Thermo-Mechanical Compaction-Creep and Void Analysis of Prepregs Using XCT-Aided Geometrical Models

An investigation of the effect of simultaneous thermal and mechanical loads on the compaction-creep-thickness recovery response of uncured prepreg system is essential to have a better understanding of the conditions applied during autoclave and out-of-autoclave processes. Compaction response mimics the mold closure effect, creep response mimics the dwell effect and thickness recovery response of the prepregs mimics the spring-back effect. However, there are almost no studies available to compare the void transport within prepregs for pristine (before compaction) and compacted (after spring-back) states using X-ray computed tomography (XCT) aided geometrical models. This study aims to analyze the thermo-mechanical compaction-creep-recovery response of 4- and 8-layers glass fiber uncured prepreg system.
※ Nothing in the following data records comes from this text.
-- ==== Sys2Proof/Laws/Retire.lean ====
section
/-! SUPPORT. The end of an agent: what leaving a barrier, giving up its accumulator slots, and retiring change. -/

namespace Sys2Proof.Machine

open Sys2Proof

/-- A property that each turn of a fold keeps holds after the fold. -/
theorem foldl_inv {α : Type} (p : State → Prop) (g : State → α → State) (h : ∀ s a, p s → p (g s a)) (l : List α) (s : State) (hs : p s) :
    p (l.foldl g s) := by
  induction l generalizing s with
  | nil => exact hs
  | cons a l ih => exact ih _ (h _ _ hs)

/-- The device queue of a context. -/
def queueOf (s : State) (cid : Nat) : Option (List Successor) := (tget cid s.contexts).map fun x => x.devq

theorem devQueue_eq (s : State) (cid : Nat) : devQueue s cid = ((queueOf s cid).map (List.map fun e => e.addr)).getD [] := by
  simp only [devQueue, queueOf, State.ctx?]
  split <;> simp_all

/-- A change of a context that leaves its device queue leaves every device queue. -/
theorem queueOf_modCtx (s : State) (c : Nat) (f : Context → Context) (h : ∀ x, (f x).devq = x.devq) (cid : Nat) :
    queueOf (s.modCtx c f) cid = queueOf s cid := by
  unfold State.modCtx
  split
  · rename_i x hx
    by_cases hc : cid = c
    · subst hc; simp [queueOf, h, hx]
    · simp [queueOf, tget_tput_ne hc]
  · rfl

@[simp] theorem modCtx_launches (s : State) (c : Nat) (f : Context → Context) : (s.modCtx c f).launches = s.launches := by
  unfold State.modCtx; split <;> rfl
@[simp] theorem modCtx_threads (s : State) (c : Nat) (f : Context → Context) : (s.modCtx c f).threads = s.threads := by
  unfold State.modCtx; split <;> rfl
@[simp] theorem modCtx_mem (s : State) (c : Nat) (f : Context → Context) : (s.modCtx c f).mem = s.mem := by
  unfold State.modCtx; split <;> rfl
@[simp] theorem modCtx_cores (s : State) (c : Nat) (f : Context → Context) : (s.modCtx c f).cores = s.cores := by
  unfold State.modCtx; split <;> rfl
@[simp] theorem modThread_launches (s : State) (u : Nat) (f : Thread → Thread) : (s.modThread u f).launches = s.launches := by
  unfold State.modThread; split <;> rfl
@[simp] theorem modThread_contexts (s : State) (u : Nat) (f : Thread → Thread) : (s.modThread u f).contexts = s.contexts := by
  unfold State.modThread; split <;> rfl
@[simp] theorem modAgent_launches (s : State) (u : Nat) (f : Thread → Thread) : (s.modAgent u f).launches = s.launches := by
  unfold State.modAgent
  split
  · simp
  · split <;> rfl
@[simp] theorem modAgent_contexts (s : State) (u : Nat) (f : Thread → Thread) : (s.modAgent u f).contexts = s.contexts := by
  unfold State.modAgent
  split
  · simp
  · split <;> rfl
@[simp] theorem agentPutV_launches (s : State) (u : Nat) (t : Thread) (n : VNum) (bs : List Byte) :
    (agentPutV s u t n bs).launches = s.launches := by
  unfold agentPutV; split <;> rfl
@[simp] theorem agentPutV_contexts (s : State) (u : Nat) (t : Thread) (n : VNum) (bs : List Byte) :
    (agentPutV s u t n bs).contexts = s.contexts := by
  unfold agentPutV; split <;> rfl
theorem keepRecord_reported (s : State) (u : Nat) (d : Dest) : Reported s (keepRecord s u d) := by
  unfold keepRecord
  split
  · exact foldl_reported _ (fun s (e : Nat × List Byte) => extentWrite_reported s _ e.1 e.2) _ _
  · exact Reported.refl s
/-- A record leaves every device queue. -/
theorem Reported.queue {s s1 : State} (h : Reported s s1) (cid : Nat) : queueOf s1 cid = queueOf s cid := by
  unfold queueOf
  cases hx : s.ctx? cid with
  | none => rw [show tget cid s.contexts = none from hx, show tget cid s1.contexts = none from h.gone cid hx]
  | some x =>
    obtain ⟨y, hy, e⟩ := h.ctx cid x hx
    rw [show tget cid s.contexts = some x from hx, show tget cid s1.contexts = some y from hy]
    exact congrArg some (congrArg Context.devq e :)
@[simp] theorem endRootSpace_launches (s : State) (fn : Nat) (bs : List Byte) : (endRootSpace s fn bs).launches = s.launches := by
  unfold endRootSpace; rfl
@[simp] theorem endRootSpace_contexts (s : State) (fn : Nat) (bs : List Byte) : (endRootSpace s fn bs).contexts = s.contexts := by
  unfold endRootSpace; rfl
@[simp] theorem fillRegs_launches (s : State) (u : Nat) (d : Dest) (bs : List Byte) : (fillRegs s u d bs).launches = s.launches := by
  unfold fillRegs; split <;> first | rfl | simp | (split <;> simp)
@[simp] theorem fillRegs_contexts (s : State) (u : Nat) (d : Dest) (bs : List Byte) : (fillRegs s u d bs).contexts = s.contexts := by
  unfold fillRegs; split <;> first | rfl | simp | (split <;> simp)
@[simp] theorem fillDest_launches (s : State) (u : Nat) (d : Dest) (bs : List Byte) : (fillDest s u d bs).launches = s.launches :=
  (keepRecord_reported ..).launches.trans (fillRegs_launches ..)
theorem fillDest_queue (s : State) (u : Nat) (d : Dest) (bs : List Byte) (cid : Nat) : queueOf (fillDest s u d bs) cid = queueOf s cid :=
  ((keepRecord_reported ..).queue cid).trans (by unfold queueOf; rw [fillRegs_contexts])
@[simp] theorem fillArrival_launches (w : Word) (s : State) (a : Arrival) : (fillArrival w s a).launches = s.launches := by
  unfold fillArrival; split
  · rfl
  · split <;> simp
theorem fillArrival_queue (w : Word) (s : State) (a : Arrival) (cid : Nat) : queueOf (fillArrival w s a) cid = queueOf s cid := by
  unfold fillArrival; split
  · rfl
  · split
    · rfl
    · exact fillDest_queue ..
@[simp] theorem releaseMember_launches (k : Nat) (s : State) (a : Arrival) : (releaseMember k s a).launches = s.launches := by
  unfold releaseMember; split <;> simp
theorem releaseMember_queue (k : Nat) (s : State) (a : Arrival) (cid : Nat) : queueOf (releaseMember k s a) cid = queueOf s cid := by
  unfold releaseMember
  split
  · rfl
  · refine (queueOf_modCtx _ _ _ ?_ _).trans (by simp [queueOf])
    intro x; rfl
@[simp] theorem releaseBar_launches (s : State) (k : Nat) (c : BarCell) : (releaseBar s k c).launches = s.launches := by
  unfold releaseBar
  dsimp only
  rw [foldl_keeps State.launches _ (fun s a => releaseMember_launches _ s a)]
  exact foldl_keeps State.launches _ (fun s a => fillArrival_launches _ s a) _ _
theorem releaseBar_queue (s : State) (k : Nat) (c : BarCell) (cid : Nat) : queueOf (releaseBar s k c) cid = queueOf s cid := by
  unfold releaseBar
  dsimp only
  rw [foldl_keeps (queueOf · cid) _ (fun s a => releaseMember_queue _ s a cid)]
  exact foldl_keeps (queueOf · cid) _ (fun s a => fillArrival_queue _ s a cid) _ _
@[simp] theorem keepCell_launches (s : State) (k : Nat) (c : BarCell) : (keepCell s k c).launches = s.launches := by
  unfold keepCell; split
  · exact releaseBar_launches ..
  · rfl
theorem keepCell_queue (s : State) (k : Nat) (c : BarCell) (cid : Nat) : queueOf (keepCell s k c) cid = queueOf s cid := by
  unfold keepCell; split
  · exact releaseBar_queue ..
  · rfl
@[simp] theorem barExit_launches (s : State) (u k : Nat) : (barExit s u k).launches = s.launches := by
  unfold barExit
  split
  · rfl
  · split
    · rfl
    · exact keepCell_launches ..
theorem barExit_queue (s : State) (u k cid : Nat) : queueOf (barExit s u k) cid = queueOf s cid := by
  unfold barExit
  split
  · rfl
  · split
    · rfl
    · exact keepCell_queue ..
@[simp] theorem releaseHandles_launches (s : State) (u : Nat) (t : Thread) : (releaseHandles s u t).launches = s.launches := by
  unfold releaseHandles
  dsimp only
  rw [foldl_keeps State.launches _ (fun s h => by split <;> rfl)]
  split <;> simp
@[simp] theorem releaseHandles_contexts (s : State) (u : Nat) (t : Thread) : (releaseHandles s u t).contexts = s.contexts := by
  unfold releaseHandles
  dsimp only
  rw [foldl_keeps State.contexts _ (fun s h => by split <;> rfl)]
  split <;> simp
@[simp] theorem failItem_contexts (s : State) (l : Option Nat) : (failItem s l).contexts = s.contexts := by
  unfold failItem
  split
  · rfl
  · split <;> rfl

/-- Its retirement counts in its launch once (R37). -/
theorem retireThread_counts (s : State) (u : Nat) (t : Thread) (l : Nat) (x : Launch) (hl : t.launch = some l)
    (hx : tget l s.launches = some x) :
    tget l (retireThread s u t false).launches = some { x with alive := x.alive - 1, retired := x.retired + 1 } := by
  have h1 : ∀ k : List Nat, (k.foldl (fun s k => barExit s u k) s).launches = s.launches := fun k =>
    foldl_keeps State.launches _ (fun s a => barExit_launches s u a) k s
  simp [retireThread, hl, h1, hx]

/-- Every device queue stays when a thread retires. -/
theorem retireThread_queue (s : State) (u : Nat) (t : Thread) (f : Bool) (cid : Nat) :
    queueOf (retireThread s u t f) cid = queueOf s cid := by
  have h1 : ∀ k : List Nat, queueOf (k.foldl (fun s k => barExit s u k) s) cid = queueOf s cid := fun k =>
    foldl_keeps (queueOf · cid) _ (fun s a => barExit_queue s u a cid) k s
  have h2 : ∀ s : State, queueOf (releaseHandles s u t) cid = queueOf s cid := fun s => by simp [queueOf]
  have h3 : ∀ s : State, queueOf (dropAgent s u) cid = queueOf s cid := fun s => by simp [queueOf]
  have h4 : ∀ (s : State) (l : Option Nat), queueOf (failItem s l) cid = queueOf s cid := fun s l => by simp [queueOf]
  simp only [retireThread, h3]
  split
  · rw [h4]
    split
    · rw [h2, h1]
    · split
      · rw [h2, h1]
      · exact (h2 _).trans (h1 _)
  · split
    · rw [h2, h1]
    · split
      · rw [h2, h1]
      · exact (h2 _).trans (h1 _)

/-- A wake leaves of an agent everything but its status and its age. -/
theorem wake_get {s : State} {v : Nat} {t : Thread} (h : tget v s.threads = some t) (p : Nat → Thread → Bool) :
    ∃ t1, tget v (s.wake p).threads = some t1 ∧ t1 = { t with status := t1.status, since := t1.since } := by
  simp only [State.wake, tget_tmap, h, Option.map_some]
  split
  · split
    · exact ⟨_, rfl, rfl⟩
    · exact ⟨_, rfl, rfl⟩
  · exact ⟨_, rfl, rfl⟩

/-! An agent that is gone stays gone. -/

theorem modThread_none {s : State} {v : Nat} (h : tget v s.threads = none) (u : Nat) (f : Thread → Thread) :
    tget v (s.modThread u f).threads = none := by
  unfold State.modThread
  split
  · rename_i t ht
    have : v ≠ u := fun e => by subst e; simp [h] at ht
    simp [tget_tput_ne this, h]
  · exact h
theorem modAgent_none {s : State} {v : Nat} (h : tget v s.threads = none) (u : Nat) (f : Thread → Thread) :
    tget v (s.modAgent u f).threads = none := by
  unfold State.modAgent
  split
  · exact modThread_none h u f
  · split <;> exact h
theorem agentPutV_threads (s : State) (u : Nat) (t : Thread) (n : VNum) (bs : List Byte) :
    (agentPutV s u t n bs).threads = s.threads := by
  unfold agentPutV; split <;> rfl
theorem fillDest_none {s : State} {v : Nat} (h : tget v s.threads = none) (u : Nat) (d : Dest) (bs : List Byte) :
    tget v (fillDest s u d bs).threads = none := by
  unfold fillDest
  rw [(keepRecord_reported ..).threads]
  unfold fillRegs
  split
  · exact h
  · exact modAgent_none h u _
  · exact modAgent_none h u _
  · split
    · exact h
    · exact modAgent_none (by rw [agentPutV_threads]; exact h) u _
  · exact h
theorem releaseBar_none {s : State} {v : Nat} (h : tget v s.threads = none) (k : Nat) (c : BarCell) :
    tget v (releaseBar s k c).threads = none := by
  unfold releaseBar
  refine foldl_inv (fun s => tget v s.threads = none) _ (fun s a hs => ?_) _ _ ?_
  · unfold releaseMember
    split
    · exact hs
    · rw [modCtx_threads]; exact modAgent_none hs _ _
  · refine foldl_inv (fun s => tget v s.threads = none) _ (fun s a hs => ?_) _ _ h
    unfold fillArrival
    split
    · exact hs
    · split
      · exact hs
      · exact fillDest_none hs _ _ _
theorem keepCell_none {s : State} {v : Nat} (h : tget v s.threads = none) (k : Nat) (c : BarCell) : tget v (keepCell s k c).threads = none := by
  unfold keepCell; split
  · exact releaseBar_none h _ _
  · exact h
theorem barExit_none {s : State} {v : Nat} (h : tget v s.threads = none) (u k : Nat) : tget v (barExit s u k).threads = none := by
  unfold barExit
  split
  · exact h
  · split
    · exact h
    · exact keepCell_none h _ _
theorem failItem_threads (s : State) (l : Option Nat) : (failItem s l).threads = s.threads := by
  unfold failItem
  split
  · rfl
  · split <;> rfl
theorem failItems_none {s : State} {v : Nat} (l : Option Nat) (n : Nat) (h : tget v s.threads = none) :
    tget v (failItems s l n).threads = none := by
  induction n generalizing s with
  | zero => exact h
  | succ n ih => exact ih (by rw [failItem_threads]; exact h)
theorem wake_none {s : State} {v : Nat} (h : tget v s.threads = none) (p : Nat → Thread → Bool) : tget v (s.wake p).threads = none := by
  simp [State.wake, tget_tmap, h]
theorem collectSlots_none {s : State} {v : Nat} (h : tget v s.threads = none) (i : Nat) : tget v (collectSlots s i).threads = none := by
  unfold collectSlots
  dsimp only
  split
  · exact h
  · exact wake_none h _
theorem releaseHandles_none {s : State} {v : Nat} (h : tget v s.threads = none) (u : Nat) (t : Thread) :
    tget v (releaseHandles s u t).threads = none := by
  unfold releaseHandles
  refine foldl_inv (fun s => tget v s.threads = none) _ (fun s k hs => by split <;> exact hs) _ _ ?_
  split
  · exact h
  · exact collectSlots_none (by simpa using h) _
theorem dropAgent_gone (s : State) (u : Nat) : tget u (dropAgent s u).threads = none :=
  foldl_inv (fun s => tget u s.threads = none) _ (fun _ i hs => collectSlots_none hs i) _ _ (tget_tdel ..)
theorem dropAgent_none {s : State} {v : Nat} (u : Nat) (h : tget v s.threads = none) : tget v (dropAgent s u).threads = none := by
  by_cases e : v = u
  · subst e; exact dropAgent_gone s v
  · exact foldl_inv (fun s => tget v s.threads = none) _ (fun _ i hs => collectSlots_none hs i) _ _ ((tget_tdel_ne e _).trans h)
/-- A thread that retires leaves the machine, whatever state it is in. -/
theorem retireThread_gone (s : State) (u : Nat) (t : Thread) (f : Bool) : tget u (retireThread s u t f).threads = none := dropAgent_gone ..

theorem retireThread_none {s : State} {v : Nat} (h : tget v s.threads = none) (u : Nat) (t : Thread) (f : Bool) :
    tget v (retireThread s u t f).threads = none := by
  have h2 : tget v (releaseHandles ((t.barKeys s).foldl (fun s k => barExit s u k) s) u t).threads = none := by
    exact releaseHandles_none (foldl_inv (fun s => tget v s.threads = none) _ (fun s k hs => barExit_none hs u k) _ _ h) u t
  unfold retireThread
  apply dropAgent_none
  split
  · rw [failItem_threads]
    split
    · exact h2
    · split <;> exact h2
  · split
    · exact h2
    · split <;> exact h2

end Sys2Proof.Machine
end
The target compaction pressures used were 0.1 and 0.3 MPa, applied at four different temperatures (25, 50, 80 and 100°C). The thickness of the specimens was measured at different time and based on these values, percentage of compaction, creep and permanent deformation were determined. XCT aided geometrical models were generated for the pristine and tested states to determine the void volume ratio and void counts. The decrease in thickness values at the target load is observed to be lower at 25°C than at 100°C, which confirms the higher initial compaction occurs at high temperatures. At room temperature, 4-layer specimens showed higher creep percentage at both pressures and offered more fibrous level changes compared to 8-layers. The creep percentage was found to decrease as the number of layers increased at low temperatures whereas the opposite trend was found at higher temperatures. Void maps indicated that friction between the fabric layers increases at higher temperatures (80 and 100°C) during resin bleed out which leads to low creep percentage in the 4-layer specimens as compared to 8-layer specimens.